BMG-Q: Localized Bipartite Match Graph Attention Q-Learning for Ride-Pooling Order Dispatch
Yulong Hu, Siyuan Feng, and Sen Li

TL;DR
BMG-Q is a novel multi-agent reinforcement learning framework that uses localized bipartite graph attention and ILP optimization to improve ride-pooling order dispatch, achieving higher rewards and reduced bias.
Contribution
It introduces a new MARL algorithm with graph attention and ILP optimization for ride-pooling, enhancing scalability, robustness, and decision quality.
Findings
Outperforms benchmark RL frameworks by ~10% in rewards.
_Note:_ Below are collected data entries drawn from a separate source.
@[simp] theorem State.popLoop_fixed (s : State) (n : Nat) (rx : Nat) :
    (State.popLoop s n rx).fixed = s.fixed := by
  induction rx generalizing s with
  | zero =>
    simp only [State.popLoop]
    repeat' (first | with_reducible rfl | with_reducible refine State.ite_fixed ?_ ?_ | simp only [State.mk_fixed, State.fold_fixed, apply_ite Prod.snd, ite_self, State.chPost_fixed, State.deliver__fixed, State.podDone_fixed, State.setFld_fixed] | with_reducible refine (State.pickItem_fixed_of (by assumption)).trans ?_ | split | with_reducible refine (State.foldl_fixed _ (fun _ _ => ?_) _ _).trans ?_)
  | succ _ ih =>
    simp only [State.popLoop]
    repeat' (first | with_reducible rfl | with_reducible refine State.ite_fixed ?_ ?_ | simp only [State.mk_fixed, State.fold_fixed, apply_ite Prod.snd, ite_self, State.chPost_fixed, State.deliver__fixed, State.podDone_fixed, State.setFld_fixed, ih] | with_reducible refine (State.pickItem_fixed_of (by assumption)).trans ?_ | split | with_reducible refine (State.foldl_fixed _ (fun _ _ => ?_) _ _).trans ?_)

theorem execPop_fixed (n : Chan) (f : Fetch) (s : State) :
    Keeps (execPop n f s) s := by
  unfold execPop
  repeat' (first | with_reducible rfl | with_reducible refine State.ite_fixed ?_ ?_ | with_reducible refine Keeps.next ?_ | with_reducible refine Keeps.ite ?_ ?_ | simp only [State.mk_fixed, State.fold_fixed, apply_ite Prod.snd, ite_self, State.modSeq_fixed, State.popLoop_fixed, State.seqFault_fixed] | with_reducible refine (State.kz_fixed (fun _ => ?_)).trans ?_ | split | with_reducible refine (State.foldl_fixed _ (fun _ _ => ?_) _ _).trans ?_)

@[simp] theorem State.posted_fixed (s : State) (n : Nat) :
    (State.posted s n).fixed = s.fixed := by
  unfold State.posted
  repeat' (first | with_reducible rfl | with_reducible refine State.ite_fixed ?_ ?_ | simp only [State.mk_fixed, State.fold_fixed, apply_ite Prod.snd, ite_self, State.plain_fixed] | split | with_reducible refine (State.foldl_fixed _ (fun _ _ => ?_) _ _).trans ?_)

theorem execPostDone_fixed (n : Chan) (f : Fetch) (rd rs : BitVec 4) (imm : BitVec 18) (s : State) :
    Keeps (execPostDone n f rd rs imm s) s := by
  unfold execPostDone
  repeat' (first | with_reducible rfl | with_reducible refine State.ite_fixed ?_ ?_ | with_reducible refine Keeps.next ?_ | with_reducible refine Keeps.ite ?_ ?_ | simp only [State.mk_fixed, State.fold_fixed, apply_ite Prod.snd, ite_self, State.podDone_fixed, State.posted_fixed, State.seqFault_fixed] | with_reducible refine (State.kz_fixed (fun _ => ?_)).trans ?_ | split | with_reducible refine (State.foldl_fixed _ (fun _ _ => ?_) _ _).trans ?_)

theorem execPostPark_fixed (n : Chan) (f : Fetch) (rd rs : BitVec 4) (imm : BitVec 18) (s : State) :
    Keeps (execPostPark n f rd rs imm s) s := by
  unfold execPostPark
  repeat' (first | with_reducible rfl | with_reducible refine State.ite_fixed ?_ ?_ | with_reducible refine Keeps.next ?_ | with_reducible refine Keeps.ite ?_ ?_ | simp only [State.mk_fixed, State.fold_fixed, apply_ite Prod.snd, ite_self, State.modDie_fixed, State.posted_fixed, State.seqFault_fixed] | with_reducible refine (State.kz_fixed (fun _ => ?_)).trans ?_ | split | with_reducible refine (State.foldl_fixed _ (fun _ _ => ?_) _ _).trans ?_)

theorem execPostSusp_fixed (n : Chan) (f : Fetch) (rd rs : BitVec 4) (imm : BitVec 18) (s : State) :
    Keeps (execPostSusp n f rd rs imm s) s := by
  unfold execPostSusp
  repeat' (first | with_reducible rfl | with_reducible refine State.ite_fixed ?_ ?_ | with_reducible refine Keeps.next ?_ | with_reducible refine Keeps.ite ?_ ?_ | simp only [State.mk_fixed, State.fold_fixed, apply_ite Prod.snd, ite_self, State.modDie_fixed, State.posted_fixed, State.seqFault_fixed, State.suspendDone_fixed] | with_reducible refine (State.kz_fixed (fun _ => ?_)).trans ?_ | split | with_reducible refine (State.foldl_fixed _ (fun _ _ => ?_) _ _).trans ?_)

theorem execParkDelayExpiry_fixed (d : DieId) (s : State) :
    Keeps (execParkDelayExpiry d s) s := by
  unfold execParkDelayExpiry
  repeat' (first | with_reducible rfl | with_reducible refine State.ite_fixed ?_ ?_ | with_reducible refine Keeps.next ?_ | with_reducible refine Keeps.ite ?_ ?_ | simp only [State.mk_fixed, State.fold_fixed, apply_ite Prod.snd, ite_self, State.modDie_fixed] | split | with_reducible refine (State.foldl_fixed _ (fun _ _ => ?_) _ _).trans ?_)

@[simp] theorem State.abortPods_fixed (s : State) (n : Nat) :
    (State.abortPods s n).fixed = s.fixed := by
  unfold State.abortPods
  repeat' (first | with_reducible rfl | with_reducible refine State.ite_fixed ?_ ?_ | simp only [State.mk_fixed, State.fold_fixed, apply_ite Prod.snd, ite_self, State.fresh_fixed, State.modDie_fixed] | with_reducible refine (State.fresh_fixed_of (by assumption)).trans ?_ | split | with_reducible refine (State.foldl_fixed _ (fun _ _ => ?_) _ _).trans ?_)

@[simp] theorem State.seqRun_fixed (s : State) (n : Nat) :
    (State.seqRun s n).fixed = s.fixed := by
  unfold State.seqRun
  repeat' (first | with_reducible rfl | with_reducible refine State.ite_fixed ?_ ?_ | simp only [State.mk_fixed, State.fold_fixed, apply_ite Prod.snd, ite_self, State.abortPods_fixed, State.chPost_fixed, State.modSeq_fixed, State.setFld_fixed, State.setPc_fixed] | split | with_reducible refine (State.foldl_fixed _ (fun _ _ => ?_) _ _).trans ?_)

theorem execSeqRun_fixed (n : Chan) (s : State) :
    Keeps (execSeqRun n s) s := by
  unfold execSeqRun
  repeat' (first | with_reducible rfl | with_reducible refine State.ite_fixed ?_ ?_ | with_reducible refine Keeps.next ?_ | with_reducible refine Keeps.ite ?_ ?_ | simp only [State.mk_fixed, State.fold_fixed, apply_ite Prod.snd, ite_self, State.seqRun_fixed] | split | with_reducible refine (State.foldl_fixed _ (fun _ _ => ?_) _ _).trans ?_)

@[simp] theorem State.seqStop_fixed (s : State) (n : Nat) :
    (State.seqStop s n).fixed = s.fixed := by
  unfold State.seqStop
  repeat' (first | with_reducible rfl | with_reducible refine State.ite_fixed ?_ ?_ | simp only [State.mk_fixed, State.fold_fixed, apply_ite Prod.snd, ite_self, State.popLoop_fixed, State.setFld_fixed] | split | with_reducible refine (State.foldl_fixed _ (fun _ _ => ?_) _ _).trans ?_)

theorem execSeqStop_fixed (n : Chan) (s : State) :
    Keeps (execSeqStop n s) s := by
  unfold execSeqStop
  repeat' (first | with_reducible rfl | with_reducible refine State.ite_fixed ?_ ?_ | with_reducible refine Keeps.next ?_ | with_reducible refine Keeps.ite ?_ ?_ | simp only [State.mk_fixed, State.fold_fixed, apply_ite Prod.snd, ite_self, State.seqStop_fixed] | split | with_reducible refine (State.foldl_fixed _ (fun _ _ => ?_) _ _).trans ?_)

theorem execChannelFaultTimeout_fixed (n : Chan) (s : State) :
    Keeps (execChannelFaultTimeout n s) s := by
  unfold execChannelFaultTimeout
  repeat' (first | with_reducible rfl | with_reducible refine State.ite_fixed ?_ ?_ | with_reducible refine Keeps.next ?_ | with_reducible refine Keeps.ite ?_ ?_ | simp only [State.mk_fixed, State.fold_fixed, apply_ite Prod.snd, ite_self, State.dieDead_fixed] | split | with_reducible refine (State.foldl_fixed _ (fun _ _ => ?_) _ _).trans ?_)

@[simp] theorem State.directGo_fixed (s : State) (n : Nat) :
    (State.directGo s n).fixed = s.fixed := by
  unfold State.directGo
  repeat' (first | with_reducible rfl | with_reducible refine State.ite_fixed ?_ ?_ | simp only [State.mk_fixed, State.fold_fixed, apply_ite Prod.snd, ite_self, State.fresh_fixed, State.modDie_fixed, State.setFld_fixed, State.showPods_fixed] | with_reducible refine (State.fresh_fixed_of (by assumption)).trans ?_ | split | with_reducible refine (State.foldl_fixed _ (fun _ _ => ?_) _ _).trans ?_)

theorem execDirectOpGo_fixed (n : Chan) (s : State) :
    Keeps (execDirectOpGo n s) s := by
  unfold execDirectOpGo
  repeat' (first | with_reducible rfl | with_reducible refine State.ite_fixed ?_ ?_ | with_reducible refine Keeps.next ?_ | with_reducible refine Keeps.ite ?_ ?_ | simp only [State.mk_fixed, State.fold_fixed, apply_ite Prod.snd, ite_self, State.directGo_fixed] | split | with_reducible refine (State.foldl_fixed _ (fun _ _ => ?_) _ _).trans ?_)

end Sys2Proof.Machine
end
Reduces overestimation bias by over 50%.
Maintains robustness across task and fleet variations.
Abstract
This paper introduces Localized Bipartite Match Graph Attention Q-Learning (BMG-Q), a novel Multi-Agent Reinforcement Learning (MARL) algorithm framework tailored for ride-pooling order dispatch. BMG-Q advances ride-pooling decision-making process with the localized bipartite match graph underlying the Markov Decision Process, enabling the development of novel Graph Attention Double Deep Q Network (GATDDQN) as the MARL backbone to capture the dynamic interactions among ride-pooling vehicles in fleet. Our approach enriches the state information for each agent with GATDDQN by leveraging a localized bipartite interdependence graph and enables a centralized global coordinator to optimize order matching and agent behavior using Integer Linear Programming (ILP). Enhanced by gradient clipping and localized graph sampling, our GATDDQN improves scalability and robustness. Furthermore, the…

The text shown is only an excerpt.